The Obesity Fallacy

By Mica Lemire

There is a significant problem with the way the public looks at obesity, especially as it relates to health.

There are many reading this article, possibly even you, who may hold that obesity is necessarily damaging to a person’s health. But how could you not? Modern medicine operates within a similar weight-pathology mindset, that obesity is a disease– a narrative that propagates out of the hospital and into the public’s rolodex of health axioms. In addition, it’s almost ubiquitously understood that obesity is associated with many diseases, including diabetes, hypertension, and cancer.

So what’s the problem? Obesity is bad for your health and every overweight person should strive to lose weight.

But it’s not that simple. A significant problem with conventional research, however, is that few have taken into account the role of habitual– and especially incidental– physical activity.

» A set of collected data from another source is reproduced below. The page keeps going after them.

-- ==== Sys2Proof/Machine/Collective.lean ====
section
/-!
DEFINITION. The collective engine (R263, R266, R268 to R272, R275): notices, the beginning of a collective, its
arithmetic, inline compression, its end and its faults.
-/

namespace Sys2Proof.Machine

/-! ## Notices and the beginning -/

/-- What a notice makes of a registration (R266, R268): a duplicate changes nothing, a void notice voids, unless a cancellation has
been answered that a member has started it. -/
def Registration.noticed (r : Registration) (num : Nat) (prev : Option Nat) (void aborted : Bool) : Registration :=
  match r.state with
  | .unnumbered => { r with state := .numbered num prev (void && r.told ≠ some 1) aborted }
  | .numbered n p v a => if n = num then { r with state := .numbered n p (v || (void && r.told ≠ some 1)) (a || aborted) } else r
  | .started n => if n = num ∧ void ∧ !r.accepted ∧ r.told ≠ some 1 then { r with verdict := r.verdict.or (some (if aborted then 6 else 2)) } else r

/-- A notice of this package's own Ordinal says what its entry says, once that is replicated and while this package has not ended
it (R266, R273). -/
def State.noticeTrue (s : State) (comm tag num : Nat) (prev : Option Nat) (void aborted : Bool) : Bool :=
  let me := s.domainId
  !s.ordinal.lost
    && (s.ordinal.entries.any fun e => e.comm = comm && e.tag = tag && e.num = some num && !e.passed
      && e.prevs.contains (me, prev) && void = (e.void || e.outside me) && aborted = (e.aborted || e.outside me))
    && !s.ordinal.pending.any fun p => p.comm = comm && p.tag = tag

/-- COLLECTIVE_NOTICE (R266, R268, R280). A notice of a number that the engine has ended is a duplicate, and ignored. -/
def noticeOp (comm tag num : Nat) (prev : Option Nat) (void aborted : Bool) : Op Unit := do
  let s ← get
  onlyIf (!s.stalled (s.commSeq comm) && (!s.numbersHere comm || s.noticeTrue comm tag num prev void aborted))
  let old := (s.seqAt (s.commSeq comm)).endedNums.contains num
  modify fun s => { s with regs := s.regs.map fun r =>
    if r.comm = comm ∧ r.tag = tag ∧ !old then r.noticed num prev void aborted else r }

def execCollectiveNotice (comm tag num : Nat) (prev : Option Nat) (void : Bool) (aborted : Bool) (s : State) : Outcome :=
  event (noticeOp comm tag num prev void aborted) s

/-- The engine has reached a numbered collective: it has ended PREV, and no other of the sequence runs (R179, R266). -/
def State.reached (s : State) (seq : Nat) (prev : Option Nat) : Bool :=
  (s.seqAt seq).running.isNone && (match prev with
    | some p => (s.seqAt seq).endedNums.contains p && !s.regs.any (·.numIs p seq)
    | none => true)

/-- COLLECTIVE_BEGIN (R263, R266): a collective that is not void or decided begins, with an acquire under aq; the start
report goes out. -/
def beginOp (num seq : Nat) : Op Unit := do
  let s ← get
  match s.regOf num seq with
  | some r => match r.state with
    | .numbered _ prev void aborted =>
      onlyIf (s.linksUp && !void && !aborted && r.verdict.isNone && s.reached seq prev)
      if r.order.aq then acquire r.order.scope
      modify fun s => putSeq { s.seqAt seq with running := some num }
        { s with regs := s.regs.map fun d => if d.numIs num seq then { d with state := .started num, since := s.time } else d }
    | _ => onlyIf false
  | none => onlyIf false

def execCollectiveBegin (num seq : Nat) (s : State) : Outcome := event (beginOp num seq) s

/-! ## Reading and writing for a collective -/

/-- How the engine reaches memory: as the launch that issued, and through its queue's tables once that launch has left. -/
def State.collAccess (s : State) (r : Registration) : Access :=
  if (s.launches.get? r.launch).isSome then .virt (some r.via) true else .queue r.queue

/-- The address of element `i` of a buffer. -/
def elemAt (base : Word) (es i : Nat) : Word := base + BitVec.ofNat 64 (es * i)

/-- Read `n` elements: their bits, and whether a byte came from a poisoned sector (R269). A fault names the element. -/
def collRead (a : Access) (since : Nat) (base : Word) (es : Nat) : Nat → Nat → Op (List (Nat × Bool))
  | 0, _ => return []
  | n + 1, i => do
    let bs ← engineRead a since (elemAt base es i) es
    let t ← collRead a since base es n (i + 1)
    return (ofBytes (bs.map (·.1)), bs.any (·.2)) :: t

/-- One element to write: its index, its bits, its poison. -/
structure OutElem where
  idx : Nat
  bits : Nat
  poisoned : Bool
  deriving DecidableEq, Repr

/-- Place every byte of a list of elements. -/
def placeElems (a : Access) (base : Word) (es : Nat) : List OutElem → Op (List (List (Loc × Option Phys)))
  | [] => return []
  | e :: t => do
    let p ← enginePlace a false (elemAt base es e.idx) es
    let ps ← placeElems a base es t
    return p :: ps

/-- An element with the places of its bytes. -/
abbrev PlacedElem := List (Loc × Option Phys) × OutElem

/-- Is the write of an element lost on its way to another package (R278)? -/
def State.losesElem (s : State) (w : Writer) (base : Word) (es : Nat) (e : PlacedElem) : Bool :=
  e.1.any isRemote && s.losesWord w es ((elemAt base es e.2.idx).toNat / 8)

/-- Write placed elements; those lost are remembered; the sectors of the poisoned ones become poisoned (R269, R278). -/
def writeElems (w : Writer) (base : Word) (es : Nat) (ps : List (List (Loc × Option Phys))) (os : List OutElem) : Op Unit := do
  let s ← get
  let pairs := ps.zip os
  let gone := (pairs.filter (s.losesElem w base es)).map fun e => elemAt base es e.2.idx
  let kept := pairs.filter fun e => !s.losesElem w base es e
  set { s with
    doomed := s.doomed.filter fun d => !(d.1 = w && gone.contains d.2)
    lost := s.lost ++ gone.map fun va => LostWrite.mk w [] va s.time }
  storePlaced (kept.flatMap (·.1)) (kept.flatMap fun e => toBytes es e.2.bits)
  modify fun s => kept.foldl (fun s (p, o) => if o.poisoned then (allLocs p).foldl (·.setPoison · .l2) s else s) s

/-! ## Reductions (R269) -/

/-- One level of the pairwise tree of R125 over ranks, absent ones among them. -/
def rankLevel {α : Type} (op : α → α → α) : List (Option α) → List (Option α)
  | some a :: some b :: t => some (op a b) :: rankLevel op t
  | some a :: none :: t => some a :: rankLevel op t
  | none :: b :: t => b :: rankLevel op t
  | t => t

def rankTree {α : Type} (op : α → α → α) : Nat → List (Option α) → Option α
  | _, [] => none
  | _, [a] => a
  | 0, a :: _ => a
  | n + 1, l => rankTree op n (rankLevel op l)

/-- A sum rounded to nearest even in a floating-point type, from exact operands. -/
def sumFx (t : Nat) (x y : Fx) : Fx := decodeF (fmtOf t) (roundFx (fmtOf t) .rne (addFx .rne x y).1).1

/-- An element as it enters the reduction: exact, or as bits. -/
structure Leaf where
  bits : Nat
  fx : Fx
  deriving DecidableEq, Repr

def leafOf (t v : Nat) : Leaf := { bits := v, fx := fxOf t v }

/-- One combination of R269 (red: 0 sum, 1 max, 2 min). -/
def combineLeaf (t red : Nat) (a b : Leaf) : Leaf :=
  if red = 0 then
    if t = 2 then leafOf t ((a.bits + b.bits) % 2 ^ 32)
    else
      let f := sumFx t a.fx b.fx
      { bits := (roundFx (fmtOf t) .rne f).1, fx := f }
  else if t = 2 then
    if (toSigned 32 a.bits < toSigned 32 b.bits) = (red = 1) then b else a
  else leafOf t (minMaxF (fmtOf t) (red = 1) a.bits b.bits).1

/-! ## Inline compression (R275) -/

/-- Cut a list into blocks of 128; the last may be shorter. -/
def blocks128 {α : Type} : Nat → List α → List (List α)
  | 0, _ => []
  | _ + 1, [] => []
  | n + 1, l => l.take 128 :: blocks128 n (l.drop 128)

/-- The decoded value q·s of an element of a block with a scale. -/
def throughFp8 (sc : BitVec 32) (v : Nat) : Fx :=
  let s := decodeF Fmt.f32 sc.toNat
  if isNan32 sc then s
  else (mulFx (decodeF Fmt.f8 (storeConvert 7 4 .rne (some sc) v).1) s).1

/-- A block of FP32 elements, with the poison that reached it, compressed and decoded. -/
def compressBlock (b : List (Nat × Bool)) : List (Fx × Bool) :=
  let sc := blockScale (b.map fun (v, _) => decodeF Fmt.f32 v)
  let q := b.any (·.2)
  b.map fun (v, _) => (throughFp8 sc v, q)

def compressAll (l : List (Nat × Bool)) : List (Fx × Bool) := (blocks128 l.length l).flatMap compressBlock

One study by Carl J. Lavie, medical director of cardiac rehabilitation and preventive cardiology at the John Ochsner Heart and Vascular Institute in New Orleans, found that diminishing occupational activity levels accounted almost perfectly for reduced metabolism, and thus increased weight gain, in the last 50 years.

The same study went on to demonstrate that individuals who regularly participated in physical activity lived almost identical lifespans, irrespective of weight status. Astoundingly, physically active obese people were at a lower risk of all-cause mortality than sedentary lean people. More to the point, if you are skinny and don’t exercise, a large physically active person will almost certainly outlive you.

Another study by Steven N. Blair, Professor of Exercise Science, Epidemiology, and Biostatistics at the Arnold School of Public Health, USC, found that the negative outcomes of obesity are attenuated or completely eliminated when treated with exercise, even when no weight was lost.

“So what?” You ask. “Fat people still need to exercise.”

Well, yes. To be clear, the problem isn’t about weight. Too little does the current conversation on health focus, instead, on physical activity levels. The more that shame becomes a part of the weight loss narrative, the more weight stigma becomes internalized in those who are overweight, making overweight persons less likely to adhere to exercise in the long run. Gym avoidance is exceedingly common among obese people for fear of facing ostracism at the gym. To make matters, this same stigma can promote harmful perfectionistic behaviors, such as eating disorders with deleterious consequences for short term health.

Like it or not, to indict overweight people of laziness, even under the veil of care is more likely to cause damage, and not inspire and overweight person to become healthy. Additionally, irrespective of “obesity” as a disease state, a sensible person would not apply the same scrutiny of health and lifestyle to a person with a different chronic illness (e.g. cancer). While this is purely an assumption, I should hope that any person with a chronic illness should be treated with respect, compassion, and a means to cure or manage their disease.

I hope I've sufficiently made two points clear: people who are obese, when undertaking structured physical activity, are nearly as healthy as those who don't. Regardless, the fixation on obesity as a disease state, I feel, does more harm than good. A better explainer of poor health, and also a burgeoning epidemic in the States, is poor physical activity levels, regardless of weight status. I can do little with a call to action, but let's try to fixate on exercise as a promoter of long-term health, instead of weight loss. And while the socioeconomic aspects of diet are an important albeit incredibly complicated piece of the puzzle (which I'll address in a later article), obesity could very well become less of a problem if everyone were just a little more physically active from day one.